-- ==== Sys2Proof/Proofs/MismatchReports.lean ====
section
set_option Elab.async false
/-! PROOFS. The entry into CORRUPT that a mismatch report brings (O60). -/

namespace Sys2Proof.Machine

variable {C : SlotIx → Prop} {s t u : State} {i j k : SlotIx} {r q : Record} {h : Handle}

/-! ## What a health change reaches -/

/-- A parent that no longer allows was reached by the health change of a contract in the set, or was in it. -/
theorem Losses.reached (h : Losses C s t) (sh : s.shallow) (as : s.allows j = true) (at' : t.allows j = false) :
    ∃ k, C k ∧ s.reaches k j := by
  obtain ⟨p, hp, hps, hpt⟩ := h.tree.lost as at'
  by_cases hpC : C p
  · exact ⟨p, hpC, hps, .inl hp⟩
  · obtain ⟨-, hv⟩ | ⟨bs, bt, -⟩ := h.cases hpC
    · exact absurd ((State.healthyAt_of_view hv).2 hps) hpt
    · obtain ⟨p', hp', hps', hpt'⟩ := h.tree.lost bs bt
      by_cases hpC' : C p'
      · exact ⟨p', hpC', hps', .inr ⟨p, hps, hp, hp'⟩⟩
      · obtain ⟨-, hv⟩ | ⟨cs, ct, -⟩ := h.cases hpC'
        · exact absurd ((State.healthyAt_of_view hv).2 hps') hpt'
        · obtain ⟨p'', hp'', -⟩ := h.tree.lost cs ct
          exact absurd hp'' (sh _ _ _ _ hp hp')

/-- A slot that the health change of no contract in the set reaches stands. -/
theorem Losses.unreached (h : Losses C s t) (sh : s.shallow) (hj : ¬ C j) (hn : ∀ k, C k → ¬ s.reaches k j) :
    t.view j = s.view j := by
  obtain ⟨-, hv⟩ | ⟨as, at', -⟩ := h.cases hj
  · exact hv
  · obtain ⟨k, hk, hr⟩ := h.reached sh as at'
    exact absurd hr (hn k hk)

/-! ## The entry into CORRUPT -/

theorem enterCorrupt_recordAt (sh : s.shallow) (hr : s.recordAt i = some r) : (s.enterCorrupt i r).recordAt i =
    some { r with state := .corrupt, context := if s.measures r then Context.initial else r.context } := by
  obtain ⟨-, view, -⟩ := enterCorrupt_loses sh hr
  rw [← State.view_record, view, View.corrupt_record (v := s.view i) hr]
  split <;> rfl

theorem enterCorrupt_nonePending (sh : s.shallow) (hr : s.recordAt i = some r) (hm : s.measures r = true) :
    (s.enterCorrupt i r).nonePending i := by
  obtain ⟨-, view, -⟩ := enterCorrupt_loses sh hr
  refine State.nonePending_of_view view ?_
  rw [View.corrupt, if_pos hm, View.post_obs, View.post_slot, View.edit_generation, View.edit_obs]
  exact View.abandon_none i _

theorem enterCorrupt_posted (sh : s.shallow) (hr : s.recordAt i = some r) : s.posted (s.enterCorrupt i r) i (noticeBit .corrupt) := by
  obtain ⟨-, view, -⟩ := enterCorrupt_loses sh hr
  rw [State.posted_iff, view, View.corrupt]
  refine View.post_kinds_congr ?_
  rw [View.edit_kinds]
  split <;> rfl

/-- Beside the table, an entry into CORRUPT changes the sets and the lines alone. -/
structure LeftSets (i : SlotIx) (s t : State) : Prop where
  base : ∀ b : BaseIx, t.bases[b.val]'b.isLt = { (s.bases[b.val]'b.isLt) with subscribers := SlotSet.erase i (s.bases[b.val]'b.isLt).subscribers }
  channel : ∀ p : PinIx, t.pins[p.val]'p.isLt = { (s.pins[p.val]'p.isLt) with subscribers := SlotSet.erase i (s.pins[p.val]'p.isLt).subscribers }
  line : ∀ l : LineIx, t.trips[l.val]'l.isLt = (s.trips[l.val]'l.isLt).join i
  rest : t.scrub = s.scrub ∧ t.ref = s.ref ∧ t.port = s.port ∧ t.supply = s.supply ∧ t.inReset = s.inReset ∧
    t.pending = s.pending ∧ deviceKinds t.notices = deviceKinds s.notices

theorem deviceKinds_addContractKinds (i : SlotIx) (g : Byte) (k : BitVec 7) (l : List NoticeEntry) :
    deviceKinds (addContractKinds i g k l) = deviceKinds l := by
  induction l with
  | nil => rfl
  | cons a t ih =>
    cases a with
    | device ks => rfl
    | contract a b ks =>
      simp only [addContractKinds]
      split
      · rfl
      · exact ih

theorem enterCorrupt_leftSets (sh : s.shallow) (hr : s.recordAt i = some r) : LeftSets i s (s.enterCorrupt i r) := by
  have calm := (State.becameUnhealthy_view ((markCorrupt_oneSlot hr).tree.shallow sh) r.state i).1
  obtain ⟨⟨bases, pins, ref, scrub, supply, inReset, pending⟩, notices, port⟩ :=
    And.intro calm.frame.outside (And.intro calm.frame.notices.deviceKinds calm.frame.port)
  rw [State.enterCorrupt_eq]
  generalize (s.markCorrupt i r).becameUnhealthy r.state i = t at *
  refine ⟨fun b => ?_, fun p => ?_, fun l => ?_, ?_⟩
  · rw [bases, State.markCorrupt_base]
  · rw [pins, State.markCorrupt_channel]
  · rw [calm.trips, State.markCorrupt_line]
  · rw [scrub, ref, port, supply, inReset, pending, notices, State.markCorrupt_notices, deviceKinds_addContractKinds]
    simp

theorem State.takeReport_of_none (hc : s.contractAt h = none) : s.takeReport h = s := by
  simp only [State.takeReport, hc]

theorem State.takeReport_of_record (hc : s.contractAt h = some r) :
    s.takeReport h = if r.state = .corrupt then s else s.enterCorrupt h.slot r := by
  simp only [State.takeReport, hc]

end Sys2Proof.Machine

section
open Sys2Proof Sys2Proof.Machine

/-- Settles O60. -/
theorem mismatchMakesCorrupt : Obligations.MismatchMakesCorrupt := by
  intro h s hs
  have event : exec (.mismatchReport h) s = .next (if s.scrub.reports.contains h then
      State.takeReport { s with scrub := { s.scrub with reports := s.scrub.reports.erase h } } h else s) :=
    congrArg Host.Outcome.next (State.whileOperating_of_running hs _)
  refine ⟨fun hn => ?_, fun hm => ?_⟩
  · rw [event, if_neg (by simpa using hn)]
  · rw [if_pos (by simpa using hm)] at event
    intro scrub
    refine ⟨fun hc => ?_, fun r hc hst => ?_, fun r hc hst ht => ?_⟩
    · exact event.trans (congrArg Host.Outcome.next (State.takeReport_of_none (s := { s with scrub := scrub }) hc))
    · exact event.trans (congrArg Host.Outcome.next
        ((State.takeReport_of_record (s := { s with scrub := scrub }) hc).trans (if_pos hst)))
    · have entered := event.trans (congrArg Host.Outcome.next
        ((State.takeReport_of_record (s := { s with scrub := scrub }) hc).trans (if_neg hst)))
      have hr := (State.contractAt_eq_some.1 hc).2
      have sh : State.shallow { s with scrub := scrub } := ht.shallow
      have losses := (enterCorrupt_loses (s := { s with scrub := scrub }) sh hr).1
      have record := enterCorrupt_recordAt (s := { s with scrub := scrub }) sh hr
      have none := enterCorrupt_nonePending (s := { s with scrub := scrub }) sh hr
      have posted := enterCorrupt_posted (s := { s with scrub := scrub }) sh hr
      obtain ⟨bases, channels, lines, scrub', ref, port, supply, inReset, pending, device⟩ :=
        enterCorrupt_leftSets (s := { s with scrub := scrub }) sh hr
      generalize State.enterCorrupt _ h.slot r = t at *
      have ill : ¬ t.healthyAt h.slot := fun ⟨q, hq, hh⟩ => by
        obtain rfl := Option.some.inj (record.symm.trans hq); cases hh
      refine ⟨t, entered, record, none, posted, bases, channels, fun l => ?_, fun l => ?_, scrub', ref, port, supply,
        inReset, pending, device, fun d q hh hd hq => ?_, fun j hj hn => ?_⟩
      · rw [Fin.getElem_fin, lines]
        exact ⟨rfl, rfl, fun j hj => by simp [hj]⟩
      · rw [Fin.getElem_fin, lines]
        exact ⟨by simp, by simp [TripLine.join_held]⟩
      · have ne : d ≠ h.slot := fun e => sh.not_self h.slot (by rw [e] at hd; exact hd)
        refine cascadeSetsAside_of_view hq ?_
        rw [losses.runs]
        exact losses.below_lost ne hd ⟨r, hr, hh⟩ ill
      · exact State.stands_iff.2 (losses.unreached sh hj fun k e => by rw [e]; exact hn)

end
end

==

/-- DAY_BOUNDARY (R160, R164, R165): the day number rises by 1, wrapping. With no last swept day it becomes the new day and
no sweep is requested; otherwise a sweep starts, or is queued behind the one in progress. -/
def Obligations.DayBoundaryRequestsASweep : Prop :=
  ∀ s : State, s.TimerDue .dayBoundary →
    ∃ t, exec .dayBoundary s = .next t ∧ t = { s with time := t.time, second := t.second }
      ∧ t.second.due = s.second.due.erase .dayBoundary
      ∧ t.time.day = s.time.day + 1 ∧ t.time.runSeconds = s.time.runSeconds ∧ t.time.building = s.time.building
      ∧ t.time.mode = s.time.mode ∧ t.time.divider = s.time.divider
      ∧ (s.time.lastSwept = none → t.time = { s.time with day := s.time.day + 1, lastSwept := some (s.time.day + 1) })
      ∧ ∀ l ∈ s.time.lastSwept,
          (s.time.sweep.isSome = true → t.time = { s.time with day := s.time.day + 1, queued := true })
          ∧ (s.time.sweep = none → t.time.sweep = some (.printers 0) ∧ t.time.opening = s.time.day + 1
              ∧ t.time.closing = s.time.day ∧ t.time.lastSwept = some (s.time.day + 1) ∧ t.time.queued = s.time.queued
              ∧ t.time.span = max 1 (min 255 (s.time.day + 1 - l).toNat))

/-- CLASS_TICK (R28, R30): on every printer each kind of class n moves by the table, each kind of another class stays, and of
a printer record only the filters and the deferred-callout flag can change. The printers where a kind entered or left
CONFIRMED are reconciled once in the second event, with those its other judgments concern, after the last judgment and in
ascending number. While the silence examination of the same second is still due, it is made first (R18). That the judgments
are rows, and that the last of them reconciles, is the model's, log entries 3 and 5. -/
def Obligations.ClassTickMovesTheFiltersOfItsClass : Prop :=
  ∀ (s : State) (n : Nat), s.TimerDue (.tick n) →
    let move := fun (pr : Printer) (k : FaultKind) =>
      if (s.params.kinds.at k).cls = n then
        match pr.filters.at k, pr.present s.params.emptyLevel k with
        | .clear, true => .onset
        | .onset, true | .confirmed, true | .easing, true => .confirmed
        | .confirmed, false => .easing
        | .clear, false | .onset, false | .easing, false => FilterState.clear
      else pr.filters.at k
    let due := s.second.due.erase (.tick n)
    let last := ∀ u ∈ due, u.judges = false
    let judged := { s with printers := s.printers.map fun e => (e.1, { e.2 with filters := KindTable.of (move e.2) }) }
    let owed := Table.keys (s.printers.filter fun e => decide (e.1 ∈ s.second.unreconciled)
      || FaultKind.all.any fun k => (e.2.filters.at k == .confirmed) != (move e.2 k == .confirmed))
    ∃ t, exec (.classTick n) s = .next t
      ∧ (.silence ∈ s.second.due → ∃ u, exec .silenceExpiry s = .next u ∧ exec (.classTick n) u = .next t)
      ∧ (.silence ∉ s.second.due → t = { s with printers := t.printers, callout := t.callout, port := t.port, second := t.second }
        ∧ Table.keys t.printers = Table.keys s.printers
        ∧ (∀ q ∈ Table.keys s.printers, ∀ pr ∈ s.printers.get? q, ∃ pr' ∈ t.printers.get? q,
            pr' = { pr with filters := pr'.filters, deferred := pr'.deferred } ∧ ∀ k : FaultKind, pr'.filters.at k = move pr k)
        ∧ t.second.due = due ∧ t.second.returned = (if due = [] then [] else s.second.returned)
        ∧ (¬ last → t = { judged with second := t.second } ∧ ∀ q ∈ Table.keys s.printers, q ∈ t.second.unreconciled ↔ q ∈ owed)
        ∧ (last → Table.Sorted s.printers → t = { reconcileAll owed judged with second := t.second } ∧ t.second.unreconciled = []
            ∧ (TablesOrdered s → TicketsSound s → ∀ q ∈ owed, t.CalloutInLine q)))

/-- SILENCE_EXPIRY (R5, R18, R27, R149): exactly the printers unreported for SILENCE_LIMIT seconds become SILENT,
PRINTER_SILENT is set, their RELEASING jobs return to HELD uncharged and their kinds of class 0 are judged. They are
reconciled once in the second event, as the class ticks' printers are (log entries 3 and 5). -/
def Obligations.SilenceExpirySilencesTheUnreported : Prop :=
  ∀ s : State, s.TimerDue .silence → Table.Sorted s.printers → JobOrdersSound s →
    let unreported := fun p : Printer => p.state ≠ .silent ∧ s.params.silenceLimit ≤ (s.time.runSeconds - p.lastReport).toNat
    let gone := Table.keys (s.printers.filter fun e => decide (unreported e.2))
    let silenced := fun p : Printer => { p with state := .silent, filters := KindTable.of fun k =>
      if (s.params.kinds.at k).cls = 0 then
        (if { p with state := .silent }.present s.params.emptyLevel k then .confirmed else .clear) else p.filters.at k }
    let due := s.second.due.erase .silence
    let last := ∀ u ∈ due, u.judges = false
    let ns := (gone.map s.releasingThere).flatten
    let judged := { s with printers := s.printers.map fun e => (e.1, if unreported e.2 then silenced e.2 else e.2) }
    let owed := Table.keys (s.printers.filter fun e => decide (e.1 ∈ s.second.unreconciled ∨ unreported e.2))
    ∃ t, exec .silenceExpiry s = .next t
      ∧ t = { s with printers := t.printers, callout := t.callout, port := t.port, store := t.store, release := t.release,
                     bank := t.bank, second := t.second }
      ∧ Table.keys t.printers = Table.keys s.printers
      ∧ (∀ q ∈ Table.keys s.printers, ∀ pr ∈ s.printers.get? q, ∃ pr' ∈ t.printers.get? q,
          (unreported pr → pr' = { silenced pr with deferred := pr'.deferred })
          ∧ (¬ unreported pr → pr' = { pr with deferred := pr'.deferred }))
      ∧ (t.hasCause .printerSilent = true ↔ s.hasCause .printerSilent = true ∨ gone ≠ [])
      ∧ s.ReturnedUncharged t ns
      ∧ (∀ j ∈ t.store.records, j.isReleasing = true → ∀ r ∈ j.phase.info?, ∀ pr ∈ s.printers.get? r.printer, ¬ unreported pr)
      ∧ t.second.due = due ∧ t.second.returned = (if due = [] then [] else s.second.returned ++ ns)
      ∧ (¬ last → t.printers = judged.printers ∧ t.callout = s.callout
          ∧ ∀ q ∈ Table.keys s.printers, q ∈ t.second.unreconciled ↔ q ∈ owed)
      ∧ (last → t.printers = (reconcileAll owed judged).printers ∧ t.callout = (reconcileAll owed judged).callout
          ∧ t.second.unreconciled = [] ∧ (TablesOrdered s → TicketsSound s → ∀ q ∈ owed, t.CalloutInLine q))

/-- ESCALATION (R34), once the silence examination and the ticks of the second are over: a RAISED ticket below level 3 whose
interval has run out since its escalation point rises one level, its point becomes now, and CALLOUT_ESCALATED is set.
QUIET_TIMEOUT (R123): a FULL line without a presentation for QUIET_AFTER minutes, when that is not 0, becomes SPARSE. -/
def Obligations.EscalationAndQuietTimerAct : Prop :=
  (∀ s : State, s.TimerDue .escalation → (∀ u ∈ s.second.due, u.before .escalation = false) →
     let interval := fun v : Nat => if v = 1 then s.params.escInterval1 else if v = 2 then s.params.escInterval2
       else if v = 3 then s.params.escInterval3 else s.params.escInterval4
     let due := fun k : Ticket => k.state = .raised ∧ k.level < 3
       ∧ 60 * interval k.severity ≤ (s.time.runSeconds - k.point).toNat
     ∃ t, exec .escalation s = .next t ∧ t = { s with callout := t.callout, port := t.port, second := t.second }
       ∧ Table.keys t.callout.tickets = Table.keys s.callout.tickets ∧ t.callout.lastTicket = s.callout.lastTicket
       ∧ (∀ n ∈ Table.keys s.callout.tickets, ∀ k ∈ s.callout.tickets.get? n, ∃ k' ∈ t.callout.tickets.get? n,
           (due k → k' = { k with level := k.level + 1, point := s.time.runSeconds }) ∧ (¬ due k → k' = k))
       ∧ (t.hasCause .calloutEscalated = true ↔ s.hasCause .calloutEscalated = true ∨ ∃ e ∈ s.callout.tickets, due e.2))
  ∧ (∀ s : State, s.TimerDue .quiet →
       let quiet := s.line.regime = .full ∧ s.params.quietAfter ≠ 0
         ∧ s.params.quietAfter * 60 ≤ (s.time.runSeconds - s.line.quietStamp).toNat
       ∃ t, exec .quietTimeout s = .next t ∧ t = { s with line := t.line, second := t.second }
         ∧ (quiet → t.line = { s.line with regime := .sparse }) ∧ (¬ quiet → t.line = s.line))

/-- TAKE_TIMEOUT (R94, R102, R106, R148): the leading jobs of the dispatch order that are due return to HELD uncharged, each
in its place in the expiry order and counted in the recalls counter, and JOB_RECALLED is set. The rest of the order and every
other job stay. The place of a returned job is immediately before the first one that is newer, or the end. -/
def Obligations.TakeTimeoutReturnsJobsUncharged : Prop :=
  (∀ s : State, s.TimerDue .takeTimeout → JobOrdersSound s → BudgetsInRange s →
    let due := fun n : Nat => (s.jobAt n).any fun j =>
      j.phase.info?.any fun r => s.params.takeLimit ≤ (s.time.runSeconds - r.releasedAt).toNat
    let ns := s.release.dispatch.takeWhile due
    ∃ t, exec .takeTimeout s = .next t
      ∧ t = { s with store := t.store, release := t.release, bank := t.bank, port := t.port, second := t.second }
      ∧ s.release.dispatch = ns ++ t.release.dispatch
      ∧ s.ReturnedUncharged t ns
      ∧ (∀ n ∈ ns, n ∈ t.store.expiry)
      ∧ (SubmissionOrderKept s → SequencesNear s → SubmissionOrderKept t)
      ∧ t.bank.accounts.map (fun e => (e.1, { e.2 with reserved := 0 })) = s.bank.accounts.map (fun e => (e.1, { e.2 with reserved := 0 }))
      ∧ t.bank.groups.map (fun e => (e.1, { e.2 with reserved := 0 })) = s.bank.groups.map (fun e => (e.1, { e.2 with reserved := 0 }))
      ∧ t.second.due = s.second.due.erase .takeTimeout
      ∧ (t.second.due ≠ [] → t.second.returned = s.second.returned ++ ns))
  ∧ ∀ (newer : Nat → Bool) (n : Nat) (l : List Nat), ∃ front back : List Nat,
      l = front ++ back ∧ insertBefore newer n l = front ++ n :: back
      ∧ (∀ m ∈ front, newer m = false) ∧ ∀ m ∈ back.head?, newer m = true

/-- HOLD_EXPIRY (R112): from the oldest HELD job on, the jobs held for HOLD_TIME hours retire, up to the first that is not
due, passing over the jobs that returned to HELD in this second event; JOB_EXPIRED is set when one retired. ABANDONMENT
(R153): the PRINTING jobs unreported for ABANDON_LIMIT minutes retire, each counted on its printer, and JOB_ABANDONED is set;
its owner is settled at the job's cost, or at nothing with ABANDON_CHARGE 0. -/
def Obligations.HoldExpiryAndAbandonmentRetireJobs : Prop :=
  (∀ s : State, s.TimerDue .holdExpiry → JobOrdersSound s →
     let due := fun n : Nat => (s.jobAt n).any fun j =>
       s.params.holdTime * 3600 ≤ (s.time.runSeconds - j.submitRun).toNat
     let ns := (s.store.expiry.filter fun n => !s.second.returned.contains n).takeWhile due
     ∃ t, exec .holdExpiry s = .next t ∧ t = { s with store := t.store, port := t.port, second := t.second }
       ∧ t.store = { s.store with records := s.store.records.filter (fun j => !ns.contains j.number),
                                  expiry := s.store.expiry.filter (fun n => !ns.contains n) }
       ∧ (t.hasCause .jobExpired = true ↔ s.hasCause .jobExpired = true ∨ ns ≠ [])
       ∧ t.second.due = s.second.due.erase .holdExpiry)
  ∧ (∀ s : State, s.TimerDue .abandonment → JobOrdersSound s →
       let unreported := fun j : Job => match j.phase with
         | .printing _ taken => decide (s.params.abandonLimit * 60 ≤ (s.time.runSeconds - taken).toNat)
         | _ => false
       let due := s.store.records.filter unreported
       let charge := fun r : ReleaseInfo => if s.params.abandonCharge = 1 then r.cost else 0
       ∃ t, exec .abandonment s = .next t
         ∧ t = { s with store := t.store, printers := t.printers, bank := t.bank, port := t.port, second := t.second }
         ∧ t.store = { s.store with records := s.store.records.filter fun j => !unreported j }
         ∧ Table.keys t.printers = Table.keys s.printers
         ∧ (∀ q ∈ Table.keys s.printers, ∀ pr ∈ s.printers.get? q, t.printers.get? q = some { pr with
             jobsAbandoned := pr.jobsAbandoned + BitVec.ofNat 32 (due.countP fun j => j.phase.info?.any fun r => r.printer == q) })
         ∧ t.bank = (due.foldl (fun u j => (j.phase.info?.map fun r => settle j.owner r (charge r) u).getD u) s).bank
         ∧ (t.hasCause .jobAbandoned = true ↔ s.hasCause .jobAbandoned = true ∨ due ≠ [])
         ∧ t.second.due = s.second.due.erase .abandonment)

The problem | After locating the line holding "false => FilterState.clear" above, output exactly that line and every line after it through the line holding "(e.1 ∈ s.second.unreconciled)". Include nothing else.

Task response |
        | .clear, false | .onset, false | .easing, false => FilterState.clear
      else pr.filters.at k
    let due := s.second.due.erase (.tick n)
    let last := ∀ u ∈ due, u.judges = false
    let judged := { s with printers := s.printers.map fun e => (e.1, { e.2 with filters := KindTable.of (move e.2) }) }
    let owed := Table.keys (s.printers.filter fun e => decide (e.1 ∈ s.second.unreconciled)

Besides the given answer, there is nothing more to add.